The problem
From top to bottom, each entry below must be reproduced exactly.

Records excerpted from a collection

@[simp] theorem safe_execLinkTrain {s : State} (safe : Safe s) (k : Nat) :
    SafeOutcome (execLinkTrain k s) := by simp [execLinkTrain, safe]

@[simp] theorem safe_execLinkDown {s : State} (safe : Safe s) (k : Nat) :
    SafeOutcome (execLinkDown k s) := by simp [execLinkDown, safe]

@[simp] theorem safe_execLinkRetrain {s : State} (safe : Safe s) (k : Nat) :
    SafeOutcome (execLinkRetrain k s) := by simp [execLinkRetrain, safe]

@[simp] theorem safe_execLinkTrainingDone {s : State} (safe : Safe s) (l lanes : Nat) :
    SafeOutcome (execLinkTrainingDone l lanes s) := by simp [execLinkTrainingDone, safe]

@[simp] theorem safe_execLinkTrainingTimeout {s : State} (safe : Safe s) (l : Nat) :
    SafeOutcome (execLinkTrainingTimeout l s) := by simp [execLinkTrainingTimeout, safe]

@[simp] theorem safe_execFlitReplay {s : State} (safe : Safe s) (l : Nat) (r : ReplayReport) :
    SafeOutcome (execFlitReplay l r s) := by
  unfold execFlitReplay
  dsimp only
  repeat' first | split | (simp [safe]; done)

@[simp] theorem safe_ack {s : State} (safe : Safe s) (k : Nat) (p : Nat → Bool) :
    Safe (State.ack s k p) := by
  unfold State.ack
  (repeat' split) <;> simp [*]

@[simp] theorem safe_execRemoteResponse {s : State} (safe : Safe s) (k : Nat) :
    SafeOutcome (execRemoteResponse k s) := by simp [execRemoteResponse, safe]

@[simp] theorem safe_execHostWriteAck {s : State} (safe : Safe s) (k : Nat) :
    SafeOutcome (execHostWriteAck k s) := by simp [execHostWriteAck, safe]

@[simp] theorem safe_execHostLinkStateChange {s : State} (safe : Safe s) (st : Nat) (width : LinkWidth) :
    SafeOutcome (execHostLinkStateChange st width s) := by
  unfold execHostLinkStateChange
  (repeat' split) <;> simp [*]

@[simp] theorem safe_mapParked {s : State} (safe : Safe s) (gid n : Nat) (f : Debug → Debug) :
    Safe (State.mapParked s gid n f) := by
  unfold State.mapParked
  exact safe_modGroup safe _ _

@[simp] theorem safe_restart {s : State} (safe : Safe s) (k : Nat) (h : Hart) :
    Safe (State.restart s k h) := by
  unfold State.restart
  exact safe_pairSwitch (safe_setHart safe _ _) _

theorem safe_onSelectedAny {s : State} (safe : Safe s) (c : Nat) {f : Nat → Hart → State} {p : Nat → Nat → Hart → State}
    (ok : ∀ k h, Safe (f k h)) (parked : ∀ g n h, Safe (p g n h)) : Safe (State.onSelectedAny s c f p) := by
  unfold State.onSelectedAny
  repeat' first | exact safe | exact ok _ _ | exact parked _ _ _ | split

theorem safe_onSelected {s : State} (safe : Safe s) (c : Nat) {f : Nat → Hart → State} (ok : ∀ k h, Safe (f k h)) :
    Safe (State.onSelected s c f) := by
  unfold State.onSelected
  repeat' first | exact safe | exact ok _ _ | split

Your response
@[simp] theorem safe_execLinkTrain {s : State} (safe : Safe s) (k : Nat) :
    SafeOutcome (execLinkTrain k s) := by simp [execLinkTrain, safe]

@[simp] theorem safe_execLinkDown {s : State} (safe : Safe s) (k : Nat) :
    SafeOutcome (execLinkDown k s) := by simp [execLinkDown, safe]

@[simp] theorem safe_execLinkRetrain {s : State} (safe : Safe s) (k : Nat) :
    SafeOutcome (execLinkRetrain k s) := by simp [execLinkRetrain, safe]

@[simp] theorem safe_execLinkTrainingDone {s : State} (safe : Safe s) (l lanes : Nat) :
    SafeOutcome (execLinkTrainingDone l lanes s) := by simp [execLinkTrainingDone, safe]

@[simp] theorem safe_execLinkTrainingTimeout {s : State} (safe : Safe s) (l : Nat) :
    SafeOutcome (execLinkTrainingTimeout l s) := by simp [execLinkTrainingTimeout, safe]

@[simp] theorem safe_execFlitReplay {s : State} (safe : Safe s) (l : Nat) (r : ReplayReport) :
    SafeOutcome (execFlitReplay l r s) := by
  unfold execFlitReplay
  dsimp only
  repeat' first | split | (simp [safe]; done)

@[simp] theorem safe_ack {s : State} (safe : Safe s) (k : Nat) (p : Nat → Bool) :
    Safe (State.ack s k p) := by
  unfold State.ack
  (repeat' split) <;> simp [*]

@[simp] theorem safe_execRemoteResponse {s : State} (safe : Safe s) (k : Nat) :
    SafeOutcome (execRemoteResponse k s) := by simp [execRemoteResponse, safe]

@[simp] theorem safe_execHostWriteAck {s : State} (safe : Safe s) (k : Nat) :
    SafeOutcome (execHostWriteAck k s) := by simp [execHostWriteAck, safe]

@[simp] theorem safe_execHostLinkStateChange {s : State} (safe : Safe s) (st : Nat) (width : LinkWidth) :
    SafeOutcome (execHostLinkStateChange st width s) := by
  unfold execHostLinkStateChange
  (repeat' split) <;> simp [*]

@[simp] theorem safe_mapParked {s : State} (safe : Safe s) (gid n : Nat) (f : Debug → Debug) :
    Safe (State.mapParked s gid n f) := by
  unfold State.mapParked
  exact safe_modGroup safe _ _

@[simp] theorem safe_restart {s : State} (safe : Safe s) (k : Nat) (h : Hart) :
    Safe (State.restart s k h) := by
  unfold State.restart
  exact safe_pairSwitch (safe_setHart safe _ _) _

theorem safe_onSelectedAny {s : State} (safe : Safe s) (c : Nat) {f : Nat → Hart → State} {p : Nat → Nat → Hart → State}
    (ok : ∀ k h, Safe (f k h)) (parked : ∀ g n h, Safe (p g n h)) : Safe (State.onSelectedAny s c f p) := by
  unfold State.onSelectedAny
  repeat' first | exact safe | exact ok _ _ | exact parked _ _ _ | split

theorem safe_onSelected {s : State} (safe : Safe s) (c : Nat) {f : Nat → Hart → State} (ok : ∀ k h, Safe (f k h)) :
    Safe (State.onSelected s c f) := by
  unfold State.onSelected
  repeat' first | exact safe | exact ok _ _ | split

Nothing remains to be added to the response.